Certain financial information is presented on a rounded basis, which may cause minor differences.
Net revenues
Three Months Ended
March 31, 2026 March 30, 2025
Net revenues $ 548.3 $ 414.3
Net revenues for the three months ended March 31, 2026 increased $134.0 million, or 32.3%, compared to the prior year period, primarily due to net revenues of $99.1 million generated by the acquired VI Business, increases in sales volumes of existing products and favorable fluctuations in foreign currency exchange rates.
Gross profit
Three Months Ended
March 31, 2026 March 30, 2025
Gross profit $ 307.4 $ 255.4
Percentage of sales 56.1 % 61.7 %
Gross margin for the three months ended March 31, 2026 decreased 560 basis points, or 9.1%, compared to the prior year period, primarily due to the adverse impact from tariffs enacted in 2025, the unfavorable impact from the amortization of the step-up in carrying value of inventory and intangible assets recognized in connection with the VI Business acquisition, an increase in costs for quality remediation and excess and obsolete inventory charges and higher logistics and distribution costs.

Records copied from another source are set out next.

-- ==== Sys2Proof/Syntax.lean ====
section
/-! DEFINITION. The commands of the block: one constructor for each of the 237 rows of the table, in the table's
order, with the row's operands. `g` is a station's global number, `f` a field, `t` an output tile, `st` a stream,
`p` a port, `ctx` a flow context, `h` the header of a sessioned request. -/

namespace Sys2Proof
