/-- An atomic by a master on an aligned target (R206): the old value's bytes; a target that cannot be read is left as it is. -/
def busAtomic (mem : Memory) (c : Core) (m a op : Nat) (opd : Bytes) (tag : Nat) : Core × Memory × ReadAns :=
  let n := atomicTarget op
  match refusalOf c m a n .a with
  | some t => (refuse c m t.1 t.2 .a tag, mem, .refused)
  | none =>
    if gatedAt c a then (gatedAccess c m a, mem, .data (List.replicate n 0))
    else match eccBad c [a] n with
      | some x => (memError c m tag x, mem, .bad)
      | none =>
        let old := mnum mem a n
        let c := shareCycles (vigilWrite (closeWindows mem (vigilRead c m a n) a n) m a n) a
        (c, mwriteN mem a (leBytes n (atomicNew op old opd)), .data (leBytes n old))

end Sys2Proof.Machine
end

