-- ==== Sys2Proof/Machine/Control.lean ====
section
/-! DEFINITION. Sequencer control (R243 to R248, R268, R270 to R272): delays, jumps, loops, segments, submissions. -/

namespace Sys2Proof.Machine

/-- NOP (R253, R272): the sequencer is held for CYCLES further cycles. -/
def execNop (g : Nat) (s : State) : Out := inRange g 192 <| onCoreMem (fun m c =>
  match atPc m c g .nop with
  | none => c
  | some w => holdCycles (issued c g) g 16 (bits w 0 16)) s

/-- Whether a JMP condition holds (R270). -/
def jmpHolds (q : Seq) (cond : Nat) : Bool :=
  if cond = 0 then true
  else if cond = 1 then q.lastStatus = Status.ok.code
  else if cond = 2 then q.lastStatus ≠ Status.ok.code
  else if cond = 3 then q.lastStatus = Status.taken.code
  else if cond = 4 then q.lastStatus = Status.lost.code
  else if cond = 5 then q.lastStatus = Status.busy.code
  else q.sigLost

/-- A jump is taken: one extra cycle (R253). -/
def jumpTo (c : Core) (g target : Nat) : Core := holdCycles (modSeq c g fun x => { x with pc := target }) g 17 1

/-- JMP (R254, R270). -/
def execJmp (g : Nat) (s : State) : Out := inRange g 192 <| onCoreMem (fun m c =>
  match atPc m c g .jmp with
  | none => c
  | some w =>
    let q := (stn c g).seq
    let cond := bits w 52 4
    let c := modSeq (issued c g) g fun x => { x with sigLost := if cond = 6 then false else x.sigLost }
    if jmpHolds q cond then jumpTo c g (bits w 39 13) else c) s

/-- SETA (R270). -/
def execSeta (g : Nat) (s : State) : Out := inRange g 192 <| onCoreMem (fun m c => issueNow m c g .seta fun w c =>
  setStn c g { stn c g with ba := tset (stn c g).ba (bits w 52 4) (bits w 28 24),
                            bi := tset (stn c g).bi (bits w 52 4) (bits w 4 24) }) s

/-- LSET (R271). -/
def execLset (g : Nat) (s : State) : Out := inRange g 192 <| onCoreMem (fun m c => issueNow m c g .lset fun w c =>
  setStn c g { stn c g with lc := tset (stn c g).lc (bits w 54 2) (bits w 34 20) }) s

/-- The base registers of a mask advance by their increments (R271). -/
def advanceBases (s : Station) (mask : Nat) : Station :=
  let step := fun (ba : Tab Nat) (k : Nat) => tset ba k ((tgetD ba k 0 + tgetD s.bi k 0) % 2 ^ 24)
  { s with ba := ((List.range 16).filter (bit mask)).foldl step s.ba }

/-- LEND (R271). -/
def execLend (g : Nat) (s : State) : Out := inRange g 192 <| onCoreMem (fun m c =>
  match atPc m c g .lend with
  | none => c
  | some w =>
    let n := tgetD (stn c g).lc (bits w 54 2) 0
    let c := issued (setStn c g (advanceBases (stn c g) (bits w 25 16))) g
    if n = 0 then c
    else
      let c := setStn c g { stn c g with lc := tset (stn c g).lc (bits w 54 2) (n - 1) }
      if n = 1 then c else jumpTo c g (bits w 41 13)) s

/-- LYR (R208, R269): issues and is held. -/
def execLyr (g : Nat) (s : State) : Out := inRange g 192 <| onCoreMem (fun m c =>
  match atPc m c g .lyr with
  | none => c
  | some _ => holdSeq (issued c g) g 15 .lyr) s

/-- Whether what LYR waits for is quiet (R208): rows in flight and drains of the sequencer's own tiles, and the MVA. -/
def lyrQuiet (c : Core) (g : Nat) : Bool :=
  let s := stn c g
  let lent := ((curTemplate c).bind fun t => t.dfw).map fun p => p.1
  let quiet := fun (t : Nat) (x : Tile) =>
    lent = some t || (x.inflight.isEmpty && (match x.state with | .open => true | .draining d => d.dfw))
  quiet 0 s.arr.tile0 && quiet 1 s.arr.tile1 && s.arr.mva.isNone

/-- LYR_RELEASE (R208). -/
def execLyrRelease (g : Nat) (s : State) : Out := inRange g 192 <| onCore (fun c =>
  if (stn c g).seq.hold = .lyr ∧ lyrQuiet c g then releaseSeq c g else c) s

/-- ILLEGAL_INSTRUCTION (R247): a word that fails the checks reaches issue. -/
def execIllegalInstruction (g : Nat) (s : State) : Out := inRange g 192 <| onCoreMem (fun m c =>
  match ready m c g with
  | none => c
  | some w => if (opOf w).isSome ∧ issueOk c g w then c else illegal c g) s

/-- RED (R253, R268, R317): the submission joins the engine's queue of 16. -/
def execRed (g : Nat) (s : State) : Out := inRange g 192 <| onCoreMem (fun m c =>
  match atPc m c g .red with
  | none => c
  | some w =>
    let f := g / 24
    let x := fld c f
    if redGated c f then c
    else if 16 ≤ x.red.queue.length then waitOn c g 13
    else
      let sub := (bits w 44 12, if bit w 43 then some (bits w 31 12) else none)
      issued (setFld c f { x with red := { x.red with queue := x.red.queue ++ [sub] } }) g) s

/-- UPD (R147, R253, R268): the submission joins the engine's queue of 16. -/
def execUpd (g : Nat) (s : State) : Out := inRange g 192 <| onCoreMem (fun m c =>
  match atPc m c g .upd with
  | none => c
  | some w =>
    let f := g / 24
    let x := fld c f
    if updGated c f then c
    else if 16 ≤ x.upd.queue.length then waitOn c g 13
    else
      let sub : UpdSub := { g := g, entry := descE (stn c g) (bits w 48 8), did := false }
      issued (setFld c f { x with upd := { x.upd with queue := x.upd.queue ++ [sub] } }) g) s

/-! ### Segments -/

/-- The domain tick of a start point of the present frame (R353). -/
def startTick (c : Core) (e : SegEntry) : Nat := obj c Key.frameCount * obj c Key.frameTicks + e.offset

/-- The start points of the present frame for a station and entry that lie ahead and have not been reached (R21, R353). -/
def startPoints (c : Core) (g entry : Nat) : List SegEntry :=
  match curTemplate c with
  | none => []
  | some t => t.segments.filter fun e => e.station = g && e.entry = entry && decide (obj c Key.domainTick ≤ startTick c e)
      && !c.alm.starts.contains (g, e.offset)

/-- The first of some start points. -/
def firstPoint (l : List SegEntry) : Option SegEntry := l.find? fun e => l.all fun k => decide (e.offset ≤ k.offset)

/-- A segment begins: PC is loaded (R243). -/
def beginSegment (c : Core) (g entry : Nat) : Core :=
  modSeq c g fun q => { q with state := .running, waitCause := 0, pc := entry % 8192, pendingStart := none, hold := .free }

/-- SEGMENT_START (R243, R353): the next start point that the frame's template lists for the station is reached, once; the segment
must end by its close boundary. -/
def execSegmentStart (g entry : Nat) (s : State) : Out := inRange g 192 <| onCore (fun c =>
  if almState c ≠ 4 then c
  else match firstPoint (startPoints c g entry) with
  | none => c
  | some e =>
    let c := reachTick c (startTick c e)
    let c := { c with alm := { c.alm with starts := c.alm.starts ++ [(g, e.offset)] } }
    let q := (stn c g).seq
    let owe := fun (c : Core) => { c with alm := { c.alm with segs := c.alm.segs ++ [(g, obj c Key.frameCount + e.close + 1)] } }
    match q.state with
    | .idle => beginSegment (owe c) g entry
    | .stopped => c
    | .faulted => c
    | _ =>
      if q.pendingStart.isSome then
        faultSeq (raise c 0x0805 .fault g 0 [g, entry]) g q.pc 6
      else
        let c := modSeq (owe c) g fun q => { q with pendingStart := some entry, late := true }
        raise c 0x0804 .report g 0 [g, entry]) s

/-- The oldest segment of a station leaves the list of those whose END is owed. -/
def dropSeg (l : List (Nat × Nat)) (g : Nat) : List (Nat × Nat) :=
  match l with
  | [] => []
  | p :: r => if p.1 = g then r else p :: dropSeg r g

/-- END (R243): the sequencer is IDLE, or the pending start is carried out. -/
def execEndSeg (g : Nat) (s : State) : Out := inRange g 192 <| onCoreMem (fun m c =>
  match atPc m c g .endSeg with
  | none => c
  | some _ =>
    let c := issued c g
    let c := { c with alm := { c.alm with segs := dropSeg c.alm.segs g } }
    match (stn c g).seq.pendingStart with
    | some e => readyCheck (beginSegment c g e)
    | none => readyCheck (modSeq c g fun q => { q with state := .idle, waitCause := 0 })) s

end Sys2Proof.Machine
end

Selling, general and administrative
Three Months Ended
March 31, 2026 March 30, 2025
Selling, general and administrative $ 226.0 $ 152.9
Percentage of sales 41.2 % 36.9 %
Selling, general and administrative expenses for the three months ended March 31, 2026 increased $73.1 million compared to the prior year period, which was primarily attributable to operating, integration and amortization expenses associated with the acquired VI Business and the impact of unfavorable fluctuations in foreign currency exchange rates related to operating activities, largely stemming from a benefit recognized in the prior period from non-designated foreign currency forward contracts designed to hedge against the cash consideration for the VI Business. Selling, general and administrative costs in 2026 were also impacted by expenses associated with the Strategic Divestitures restructuring plan and severance expense related to our former CEO.
Research and development
Three Months Ended
March 31, 2026 March 30, 2025
Research and development $ 44.4 $ 25.3
Percentage of sales 8.1 % 6.1 %
Research and development expenses for the three months ended March 31, 2026 increased $19.1 million compared to the prior year period, which was primarily attributable to expenses associated with the acquired VI Business.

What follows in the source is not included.